— Встретил на улице и отдал, — решаю не накалять. — Я там, кстати, чеки все собрал. Так что ваши руководящие действия не пройдут мимо внимания товарища Молчанова.
Комаров пытается учуять иронию в моих словах. Держу покерфейс, и он успокаивается.
Мы снова идём в кабинет Молчанова. В этот раз секретарша молча, и даже торопливо раскрывает перед нами дверь.
За столом для совещаний сидит сам первый секретарь, инструктор обкома с верблюжьим лицом, и Марина Подосинкина. На столе стоят пустые чашки, полусъеденная коробка шоколадных конфет и полная окурков пепельница. Давно ждут. Комаров как мышь проскальзывает на свободный стул.
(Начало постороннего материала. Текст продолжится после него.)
-- ==== Sys2Proof/Machine/State.lean ====
section
/-! DEFINITION. The state of the block: every element of R21 to R28, what stands at its ports (R185), and the state after reset (R180). -/

namespace Sys2Proof.Machine

/-- The sequencer state SEQ (R23). -/
inductive SeqState where
  /-- 0: no invocation since reset. -/
  | idle
  /-- 1: an invocation is open. -/
  | loading
  /-- 2: GO completed. -/
  | done
  /-- 3: the invocation failed. -/
  | failed
  deriving DecidableEq, Repr

/-- The LFSR engine (R21), with the hidden run counter (R28). -/
structure Engine where
  /-- R, the LFSR register; bit 3 is b3, the MSB. -/
  r : Nibble
  /-- SC, the StepCounter, modulo 256. -/
  sc : BitVec 8
  /-- SZ, StartZero of the last initialization. -/
  sz : Bool
  /-- OB, the output bit of the most recent Step. -/
  ob : Bool
  /-- SEG, the last OutputSequence; its first bit is bit 14. -/
  seg : BitVec 15
  /-- RUNCNT (hidden, 0..15): the Steps done in the present Run. -/
  runcnt : BitVec 4
  deriving DecidableEq, Repr

/-- The sequencer and its two buffers (R23, R24, R25, R50), with the hidden digit index (R28). -/
structure Sequencer where
  /-- SEQ; the same storage as STATUS[1:0] (R26). -/
  seq : SeqState
  /-- DCNT, the number of digits in DBUF. -/
  dcnt : Word
  /-- LEN, the number of valid bits in AGG. -/
  len : Word
  /-- RP, the read pointer into AGG. -/
  rp : Word
  /-- The digit index of GO's loop (hidden). -/
  digitIdx : Word
  /-- DBUF: the entries something has written, indices strictly rising. -/
  dbuf : List (Nat × Nibble)
  /-- AGG: the entries something has written, indices strictly rising. -/
  agg : List (Nat × Bool)
  deriving DecidableEq, Repr

/-- The error record: the six sticky flags and ECODE of STATUS (R26), and EWORD (R27). -/
structure ErrorRecord where
  /-- STATUS[2]. -/
  inv : Bool
  /-- STATUS[3]. -/
  ovf : Bool
  /-- STATUS[4]. -/
  ill : Bool
  /-- STATUS[5]. -/
  badarg : Bool
  /-- STATUS[6]. -/
  seqerr : Bool
  /-- STATUS[7]. -/
  eor : Bool
  /-- STATUS[11:8]. -/
  ecode : BitVec 4
  /-- EWORD, the word of the most recent rejected command. -/
  eword : Word
  deriving DecidableEq, Repr

/-- One response: rsp_ok and rsp_data (R150). -/
structure Response where
  ok : Bool
  data : Word
  deriving DecidableEq, Repr

/-- What the host does to the block between two commands (R190): it issues a command, or it resets the block. -/
inductive HostInput where
  | command (w : Word)
  | reset
  deriving DecidableEq, Repr

/-- What stands between the block and its host (R185). -/
structure HostPort where
  /-- The model's own (log entry 1): what the host will do, next first; the host's sequence of commands is the program (R29). -/
  inputs : List HostInput
  /-- The command word taken at acceptance and not yet answered; BUSY (R28) is 1 when there is one (log entry 4). -/
  inFlight : Option Word
  /-- The response presented at rsp_ok and rsp_data; rsp_valid is 1 when there is one (log entry 3). -/
  rsp : Option Response
  deriving DecidableEq, Repr

/-- The whole machine. -/
structure State where
  engine : Engine
  /-- ROMQ, the last code read from the ROM (R22). -/
  romq : Nibble
  sequencer : Sequencer
  errors : ErrorRecord
  host : HostPort
  /-- MAXD, minus one: a parameter of the block (R8, R20), carried beside the state and written by nothing (log entry 2). -/
  capacity : Config.Capacity
  deriving DecidableEq, Repr

/-- Why a step stops. Both reasons stand for an access to a buffer entry that does not exist (R50); no state that a run
reaches from reset makes one (R31 (a), (b)). -/
inductive Fault where
  /-- PUSH or GO, in a state with DCNT > MAXD: a DBUF index that is not 0..MAXD-1. Safe: no run reaches such a state. -/
  | dbufIndex
  /-- RDBIT, in a state with RP > 15·MAXD: an AGG index that is not 0..15·MAXD. Safe: no run reaches such a state. -/
  | aggIndex
  deriving DecidableEq, Repr

/-- Why a step has no meaning. -/
inductive Refusal where
  /-- An instruction whose meaning is not written yet, by its mnemonic. Safe; raised by nothing in this model. -/
  | notModelled (mnemonic : String)
  deriving DecidableEq, Repr

/-- MAXD of this block (R8). -/
def State.maxd (s : State) : Nat := Config.maxd s.capacity

/-- BUSY (R28): a command has been accepted and its response not yet presented (R185). -/
def State.busy (s : State) : Bool := s.host.inFlight.isSome

/-- The reset values of a block of the given capacity, with the host's further inputs given (R180, R21 to R27). No buffer entry
is listed: their contents are unspecified (R182). -/
def State.resetWith (c : Config.Capacity) (inputs : List HostInput) : State where
  engine := { r := 0, sc := 0, sz := false, ob := false, seg := 0, runcnt := 0 }
  romq := 0
  sequencer := { seq := .idle, dcnt := 0, len := 0, rp := 0, digitIdx := 0, dbuf := [], agg := [] }
  errors :=
    { inv := false, ovf := false, ill := false, badarg := false, seqerr := false, eor := false, ecode := 0, eword := 0 }
  host := { inputs := inputs, inFlight := none, rsp := none }
  capacity := c

/-- The machine right after reset (R180, R181), with no host input waiting. -/
def State.reset : State := State.resetWith Config.resetCapacity []

end Sys2Proof.Machine
end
— Здравствуйте, — я киваю и тоже сажусь.
По правилам административного этикета я должен сейчас стоять в дверях и мять в руках сдёрнутую с головы кепку, пока большое начальство не позволит присесть. Только на хрен эти реверансы. Прогнёшься раз, будут гнуть всю оставшуюся жизнь.
— Здравствуй, Альберт, — говорит за всех Молчанов, — ждём мы давно. Товарищу Игнатову в область пора, так что тянуть не буду. У нас есть к тебе предложение.
Глава 19
— Предложение, от которого я не смогу отказаться? — вырывается у меня.
Вижу, как округляются глаза у товарища Игнатова. Значит, правду говорили. Партийные работники действительно на закрытых показах смотрели и "Крёстного отца", и "Звёздные войны", и даже "Рэмбо".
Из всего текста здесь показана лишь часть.